**Instructions for the task**: Using the data below, return all lines in which "true" appears.

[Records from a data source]
/-- R136: a changed steering entry takes effect once its unit holds nothing but INIT_N tokens; a unit that holds more and can fire does
so first. -/
def suIdle (old new : CellRec) (k : Nat) (x : SuSt) : CellIdle :=
  let u := suRec old.su k
  if suBytes old k = suBytes new k ∨ u.op = 0 then .idle
  else if x.busy = .idle ∧ x.d0.isEmpty ∧ x.d1.isEmpty ∧ x.tally = 0 ∧ x.t.length = u.initN then .idle
  else if suMay u x then .busy
  else .part 2

/-- R150: old entries in the queues of a steering unit: those that came on sides whose token the cell awaited. -/
def suOld (r : CellRec) (k : Nat) (x : SuSt) : Bool :=
  let u := suRec r.su k
  let awaited := fun src => decide (src < 4) && r.wait.getLsbD src
  u.op != 0 && ((awaited u.d0 && !x.d0.isEmpty) || (awaited u.d1 && !x.d1.isEmpty) || (awaited u.t && decide (u.initN < x.t.length)))

/-- R63: a changed matrix engine: finished tiles drain; a tile with only some of its k-steps is part of an item once nothing more of
it can be taken. -/
def matIdle (old new : CellRec) (x : CellSt) : CellIdle :=
  let r := matRec old.mat
  if old.mat = new.mat ∨ !r.enable then .idle
  else if !x.done.isEmpty || tileReady x r || canTake x r false || canTake x r true ||
      (r.bHold && x.panel.isNone && x.takenB.length == matNeedB r) then .busy
  else if x.takenA.isEmpty && x.takenB.isEmpty then .idle
  else .part 3

/-- R88, R150: a changed vector pipeline: a tile whose rows have all entered, or whose next row has its inputs, goes on; a tile with
only some of its rows entered that lacks the next is part of an item. A tile of the finished-tile queue that lacks the inputs of
its first row has not begun, and waits for the new record (log entry 96). -/
def vecIdle (old new : CellRec) (x : CellSt) : CellIdle :=
  let r := vecRec old.vec
  if old.vec = new.vec ∨ !r.enable then .idle
  else if x.vec.row = 0 then (if r.src = 0 ∧ !x.vec.ftq.isEmpty ∧ rowInputs x r then .busy else .idle)
  else if rowInputs x r ∨ x.vec.row = vecRows r then .busy
  else .part 5

/-- R150: a changed MU: a nest or a flip in progress ends first. -/
def muIdle (old new : CellRec) (x : CellSt) : CellIdle :=
  if old.mu = new.mu then .idle
  else if x.mu.flip != 0 || !x.mu.flipQ.isEmpty || x.mu.rd.elem != 0 || x.mu.wr.elem != 0 || !x.mu.tokens.isEmpty then .busy
  else .idle

/-- R150, R181: a changed descriptor's transfer in progress. -/
def strIdle (s : State) (c : Nat) : CellIdle :=
  if (List.range 4).any fun k =>
      let d := 4 * c + k
      Tbl.get [] s.job.churn.shadow.tables.streams d != Tbl.get [] s.job.churn.tables.streams d &&
        ((getStr s d).st == 2 || (getStr s d).st == 3) then .busy
  else .idle

/-- R150: whether every unit of a cell that changes is idle. -/
def cellIdle (s : State) (c : Nat) : CellIdle :=
  let x := getCell s c
  let old := getRec s c
  let new := newRec s c
  ([(List.range 4).foldl (fun t k => t.both (suIdle old new k (nth {} x.su k))) .idle,
    matIdle old new x, vecIdle old new x, muIdle old new x, strIdle s c] : List CellIdle).foldl CellIdle.both .idle

/-- R129: a steering entry takes effect. -/
def suInit (r : CellRec) (k : Nat) : SuSt :=
  let u := suRec r.su k
  if u.op = 0 then {} else { t := List.replicate u.initN (BitVec.ofNat 8 u.initVal) }

/-- R150: the descriptor of a generator and the entry of its region stay as they are. -/
def genSame (old new : List Byte) (off : Nat) : Bool :=
  (old.drop off).take 32 == (new.drop off).take 32 && regionSame old new (genRec old off).region

/-- R99, R101, R150: an MU takes a changed record: what the swap leaves unchanged keeps its half, its FIFO and its position; a region
whose entry changes starts with half 0 as its fill half (log entry 21). -/
def muTake (m : MuSt) (old new : List Byte) : MuSt :=
  let m := coalFlush m fun _ => true
  let g := rdGen new
  let changed := (List.range 8).map fun i => !regionSame old new i
  { m with
    real := (m.real.zip (changed.zip ((List.range 8).map (fillHalf m)))).map fun x => if x.2.1 && x.2.2 then x.1 + 1 else x.1
    redo := (m.redo.zip changed).map fun x => if x.2 then 0 else x.1
    rd := if genSame old new 32 then m.rd else { waits := g.enable && (region new g.region).double }
    wr := if genSame old new 64 then m.wr else {}
    fifoRd := m.fifoRd.filter fun p => regionSame old new p.1
    fifoWr := m.fifoWr.filter fun p => regionSame old new p.1
    fillHalf := (List.range 8).foldl (fun h i => if regionSame old new i then h else h &&& ~~~(1#8 <<< i)) m.fillHalf }

/-- R150: the units of a cell take their new records; units whose records do not change keep their state. The finished-tile queue is
not the vector record's, and keeps its tiles. -/
def cellTake (x : CellSt) (old new : CellRec) : CellSt :=
  let su := (List.range 4).map fun k => if suBytes old k = suBytes new k then nth {} x.su k else suInit new k
  let x := { x with su := su }
  let x := if old.mat = new.mat then x
    else { x with takenA := [], takenB := [], panel := none, side := false, done := [], mtile := 0, drained := 0 }
  let x := if old.vec = new.vec then x else { x with vec := { ftq := x.vec.ftq } }
  if old.mu = new.mu then x else { x with mu := muTake x.mu old.mu new.mu }

/-- R36: a timer at the commit of cell `c`. The old timer disarms as the token passes its sink, unless the new one has armed before
(`armed`); a beat that runs then ends at its LAST. The new timer arms as the token passes its source, also where its entry is that
of the old; a beat of the old one that still runs goes on beside it. -/
def timerCommit (first : Bool) (c : Nat) (old new : Word) (armed : Bool) (t : Timer) : Timer :=
  let sink := !first && old.getLsbD 0 && bits old.toNat 16 9 == c && !armed
  let t := if !sink then t else if t.running then { t with disarm := true } else { t with armed := false, cfg := 0 }
  if new.getLsbD 0 && bits new.toNat 3 9 == c then
    { t with
      old := if t.running then t.old ++ [⟨t.cfg, t.start, t.overrun, t.replay, t.sinkLast⟩] else t.old
      cfg := new, armed := true, running := false, overrun := false, replay := false, srcSent := false, sinkLast := false
      disarm := false }
  else t

/-- R172, R181: the descriptors of a cell take effect; a shadow pending on a changed one is dropped. -/
def strCommit (s : State) (d : Nat) : State :=
  let new := Tbl.get [] s.job.churn.shadow.tables.streams d
  if new = Tbl.get [] s.job.churn.tables.streams d then s
  else
    let drop := if (getStr s d).shadow.isSome then 1 else 0
    let s := setStr s d (strTakeEffect s.now new)
    let t := s.job.churn.tables
    let s := setChurn s { s.job.churn with tables := { t with streams := Tbl.set [] t.streams d new } }
    let s := if drop = 0 then s else requeueRearm s d
    { s with job := { s.job with rearmDropped := s.job.rearmDropped + drop } }

/-- R150: the token goes out on every control output that faces a neighbour; what is on those links now is old. -/
def tokenForward (s : State) (c : Nat) : State :=
  (List.range 4).foldl (fun s o =>
    match neighbour c o with
    | none => s
    | some (d, i) =>
      let w := s.job.churn.wave
      let s := setWave s { w with travel := Tbl.set 0 w.travel d (Tbl.get 0 w.travel d ||| (1#4 <<< i)) }
      if w.committed.contains d then s
      else (List.range 3).foldl (fun s n =>
        setOld s d n i ((getQ (getCell s d) (inKey n i)).length + (getWire (getCell s d) (inKey n i)).length)) s) s

/-- R106, R110: the windows of the running job on a region whose entry the commit replaces keep the half in which late writes land. -/
def winLeave (s : State) (c : Nat) (old new : List Byte) : State :=
  { s with wins := s.wins.map fun v =>
      if v.opened && winHere s v && v.cell == c && v.half.isNone && !regionSame old new v.region then
        { v with half := some (fillHalf (getCell s c).mu v.region) }
      else v }

/-- R29: the entries that wait at the switch inputs of a cell and that its new record does not feed to anything. -/
def unroutedHeads (s : State) (c : Nat) : State :=
  (List.range 3).foldl (fun s n => (List.range 6).foldl (fun s i =>
    if !(getQ (getCell s c) (inKey n i)).isEmpty && (feeds (getRec s c) n i).isEmpty then unrouted s c n i else s) s) s

/-- R150, R149: the commit of a cell whose wait is met and whose units are idle. -/
def commitCell (s : State) (c : Nat) : State :=
  let ch := s.job.churn
  let first := ch.wave.first
  let old := getRec s c
  let new := newRec s c
  let s := winLeave s c old.mu new.mu
  let s := setCell s c (cellTake (getCell s c) old new)
  let s := (List.range 4).foldl (fun s k => strCommit s (4 * c + k)) s
  let timers := s.job.grid.timers.zipIdx.map fun p =>
    let entry := Tbl.get 0 ch.shadow.tables.timers p.2
    timerCommit first c (Tbl.get 0 ch.tables.timers p.2) entry
      (entry.getLsbD 0 && ch.wave.committed.contains (bits entry.toNat 3 9)) p.1
  let s := setGrid s { s.job.grid with recs := Tbl.set {} s.job.grid.recs c new, timers := timers }
  let s := prePut s ch.shadow.recs ch.shadow.late c
  let s := unroutedHeads (freeBanks s c) c
  let w := s.job.churn.wave
  let s := setChurn s { s.job.churn with wave := { w with committed := w.committed ++ [c] }, committed := w.committed.length + 1 }
  heldUpdate (if first then s else tokenForward s c)

/-- R150, R154: a cell commits once its old entries have left; part of an item left in it is INCOMPLETE_PASS. -/
def cellCommit (s : State) (c : Nat) : State :=
  let w := s.job.churn.wave
  let r := getRec s c
  let old := ((List.range 3).any fun n => (List.range 4).any fun i => r.wait.getLsbD i && oldLeft s c n i != 0) ||
    (List.range 4).any fun k => suOld r k (nth {} (getCell s c).su k)
  if !jobRuns s || !w.active || w.stopped || !w.met.contains c || w.committed.contains c || cellHeld s c then s
  else if w.first then commitCell s c
  else if old then s
  else match cellIdle s c with
  | .busy => s
  | .idle => commitCell s c
  | .part k =>
    let s := noteCfg s Code.incompletePass c k s.job.churn.shadow.slot 0
    let s := setWave s { w with stopped := true }
    raiseJobFault (opDone s w.forOp Code.incompletePass) Code.incompletePass

def execCellCommit (c : Cell) (s : State) : Host.Outcome State Fault Refusal := .next (cellCommit s c)

/-- R280: whether every dispatch and collector is between halves. -/
def ladBetween (s : State) : Bool :=
  (s.job.lad.disps.all fun d => d.flight.isEmpty) &&
  s.job.lad.colls.all fun c => c.markers.isEmpty && c.rows.isEmpty && decide (c.drained.length ≤ c.exposed) && c.answers.isEmpty

/-- R263, R280: a LADLE section takes effect: every dispatch starts with half A. -/
def ladTake (l : Ladle) : Ladle := { l with disps := l.disps.map fun d => { d with next := false, half := false } }

/-- R168: the pinned lines of the configuration that goes out of force become ordinary; those that cells of the new one have pinned
since their commit stay. -/
def unpin (t : Tiers) : Tiers :=
  { t with cache := t.cache.map fun die => die.map fun set =>
      (set.1, set.2.map fun l => { l with pinned := l.pinned && l.fresh, fresh := false }) }

/-- R152: the wave is complete: the shadow becomes the configuration in force. -/
def waveComplete (s : State) : State :=
  let ch := s.job.churn
  let w := ch.wave
  let ladNew := ch.shadow.tables.ladle != ch.tables.ladle
  if !jobRuns s || !w.active || w.stopped || w.committed.length != 512 || (ladNew && !ladBetween s) then s
  else
    let d := s.now - w.start
    let img := getImg s ch.shadow.slot
    let schedNew := ch.shadow.tables.sched != ch.tables.sched
    let s := setChurn s { ch with
      baseSlot := if img.overlay then img.baseSlot else ch.shadow.slot, baseValid := true
      ovlSlot := if img.overlay then ch.shadow.slot else 0, ovlValid := img.overlay
      tables := ch.shadow.tables, shadow := {}, wave := {}
      swaps := ch.swaps + 1, waveLast := d, waveMax := max ch.waveMax d }
    let lad := if ladNew then ladTake s.job.lad else s.job.lad
    let s := { s with tiers := unpin s.tiers, job := { s.job with ckpt := none, hazard := 0, banksRead := [], lad := lad } }
    let s := if schedNew then schedStart s else s
    opDone s w.forOp Code.ok

def execWaveComplete (s : State) : Host.Outcome State Fault Refusal := .next (waveComplete s)

/-- R152: the time that the wave has taken, HELD time excluded. -/
def waveTime (s : State) : Nat :=
  let w := s.job.churn.wave
  s.now - w.start - w.heldTime - (w.heldSince.elim 0 fun t => s.now - t)

/-- R152, R181, R280: what SWAP_LIMIT counts: a wait that is unmet, a HALTED transfer that holds a commit, the Ladle where a new LADLE
section waits for it. -/
def waveWaits (s : State) : Bool :=
  let ch := s.job.churn
  let w := ch.wave
  let halted := fun c => (List.range 4).any fun k =>
    Tbl.get [] ch.shadow.tables.streams (4 * c + k) != Tbl.get [] ch.tables.streams (4 * c + k) && (getStr s (4 * c + k)).st == 3
  ((List.range 512).any fun c => !w.met.contains c || (!w.committed.contains c && halted c)) ||
    (w.committed.length == 512 && ch.shadow.tables.ladle != ch.tables.ladle && !ladBetween s)

/-- R152, R181, R280: SWAP_STALLED; the record names the first cell whose wait is unmet and, in OFFSET, the tokens it lacks. Where every
wait is met it names the first cell that has not committed, or cell 0, and no token (log entry 97). -/
def swapStalled (s : State) : State :=
  let w := s.job.churn.wave
  if !jobRuns s || !w.active || w.stopped || !waveWaits s || decide (waveTime s ≤ s.limits.swapUs * us) then s
  else
    let c := (((List.range 512).find? fun c => !w.met.contains c).or
      ((List.range 512).find? fun c => !w.committed.contains c)).getD 0
    let lack := (getRec s c).wait.setWidth 5 &&& ~~~waveTokens s c
    let s := noteCfg s Code.swapStalled c 6 s.job.churn.shadow.slot lack.toNat
    let s := setWave s { w with stopped := true }
    raiseJobFault (opDone s w.forOp Code.swapStalled) Code.swapStalled

def execSwapStalled (s : State) : Host.Outcome State Fault Refusal := .next (swapStalled s)

end Sys2Proof.Machine
end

**Answer**:
  else if !x.done.isEmpty || tileReady x r || canTake x r false || canTake x r true ||
  let m := coalFlush m fun _ => true
  let t := if !sink then t else if t.running then { t with disarm := true } else { t with armed := false, cfg := 0 }
      cfg := new, armed := true, running := false, overrun := false, replay := false, srcSent := false, sinkLast := false
    let s := setWave s { w with stopped := true }
      baseSlot := if img.overlay then img.baseSlot else ch.shadow.slot, baseValid := true
    let s := setWave s { w with stopped := true }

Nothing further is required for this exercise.